Her parents, Leon and Lynnel Turini, were at the movie’s Los Angeles premiere along with her sister, Sharnelle.
“It was very exciting. It was the first time I was sharing my work with my family. My mom finally agrees that I have a job,” the stylist laughed.
To get to where she is now was tough without a set course. Ms Turini credits her family for passing on their work ethic.
“I am always working on a million projects at once. It has always been like that. As a kid, my mother and father made me come with them on their paper route, I worked at Dr Deborah Tuzo’s office, I helped my dad clean at the bakery and then went with my mom to her night job at Coral Beach Club. It taught me the value of hard work. I’ve never stopped grinding and I love it.
“We didn’t have a lot of money and I always wanted to live in fashion, in New York — I had tunnel vision. I found internships to gain experience and I had to sacrifice a lot — financially, and in being away from Bermuda and my family — which was not easy, but I knew what I wanted from a young age.”
Style and fashion are entwined in early childhood memories. In Primary One, she insisted she would “rather go naked” than wear her Harrington Sound Primary School uniform.
In later years, Ms Turini started making her own clothes on her grandmother’s sewing machine without really knowing what she was doing.
“I did not want to be a designer, I just loved clothing and that was the only way I knew how to express myself with it. At the time, I didn’t know there were other jobs or careers in fashion.”
Her mother eventually signed her up for lessons. Ms Turini’s godmother, Yvette Smith, “was very instrumental in teaching [her] the basics”.
“Fashion was always what I wanted to do. I have never set limitations on myself.
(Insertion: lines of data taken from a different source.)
-- ==== Sys2Proof/Machine/Admit.lean ====
section
/-! DEFINITION. Admission rounds, ageing, delivery of messages, pump answers, and the end of a role (R28, R35, R42 to R46,
R58 to R63). -/

namespace Sys2Proof.Machine

/-! ### Candidates (R42 to R45) -/

/-- A candidate with its effective priority, the cycle since which it is one, and its rank among those of one cycle. -/
structure Bid where
  cand : Cand
  prio : Nat
  since : Nat
  rank : Nat
deriving DecidableEq, Repr

/-- An effective priority: raised by one, to at most 7, once the wait has aged (R44). -/
def raised (prio : Nat) (aged : Bool) : Nat := min 7 (prio + b2n aged)

/-- The word at an offset of a TCB in a core's slice (Table 2-3). -/
def Core.tcbWord (k : Core) (tcb off : Nat) : Word := k.sliceWord (tcb + off)

/-- Whether a role admits activations: it has not executed DONE, and its group neither ends nor is being saved (R58, R387). -/
def State.admits (s : State) (core : Nat) : Bool :=
  match (s.core core).binding with
  | some b => b.admits && !b.ended && (match s.group? b.launch with
    | some g => decide (g.phase = .run)
    | none => false)
  | none => false

/-- Whether YIELDED slots of a core may be resumed, which an admission round does: its group runs (R43, R45, R387). -/
def State.resumes (s : State) (core : Nat) : Bool :=
  match (s.core core).binding with
  | some b => match s.group? b.launch with
    | some g => decide (g.phase = .run)
    | none => false
  | none => false

/-- The candidates of a core (R43). -/
def State.bids (s : State) (core : Nat) : List Bid :=
  let k := s.core core
  let chans := if s.admits core then
      ((upFrom 0 64).filter fun c => (k.handler c).ready).map fun c =>
        let h := k.handler c
        ⟨.chan c, raised h.prio h.aged, h.since, c⟩
    else []
  let slots := if s.resumes core then
      ((upFrom 0 8).filter fun n => decide ((s.ctx (.slot core n)).ctl.status = .yielded)
          && !(s.ctx (.slot core n)).ctl.quiesced).map fun n =>
        let c := s.ctx (.slot core n)
        ⟨.slot n, raised c.sp.eprio c.act.aged, c.act.yieldedAt, 64 + n⟩
    else []
  let ring := if s.admits core && !k.sched.getLsbD 0 then
      match k.ring with
      | t :: _ => [⟨.ring, raised (wbits (k.tcbWord (t * 64) 0) 62 60) k.ringAged, k.ringSince, 72⟩]
      | [] => []
    else []
  chans ++ slots ++ ring

/-- Whether a candidate is unmasked (R43). -/
def Core.unmasks (k : Core) (b : Bid) : Bool :=
  decide (wbits k.sched 10 8 ≤ b.prio) || decide (b.cand = .chan 63)

/-- The TCB of a candidate that starts an activation. -/
def Core.tcbOf (k : Core) : Cand → Nat
  | .chan c => (k.handler c).tcbp * 64
  | .ring => k.ring.headD 0 * 64
  | .slot _ => 0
I’ve never put myself in a box — which is why I think I’ve been able to progress in this industry.
“I’ve kept an open mind about so many different avenues and I think that’s why I have been able to float through it so well.
“If you’d asked me when I was a teenager about styling music videos, that’s not where my head was at. But, when it came my way it was an exciting opportunity.”
With that as background, it is not surprising that she is open to wherever the future takes her.
“I haven’t yet achieved everything I want to achieve. I don’t have a life plan mapped out in that way. I want things that help me grow and make me feel I’m always learning — that excites me.
“I am also very interested in doing more projects and initiatives in Bermuda; I have other interests outside fashion that I want to explore. I also hope that I can inspire other Bermudians who think they’re confined to 21 square miles — they’re not.”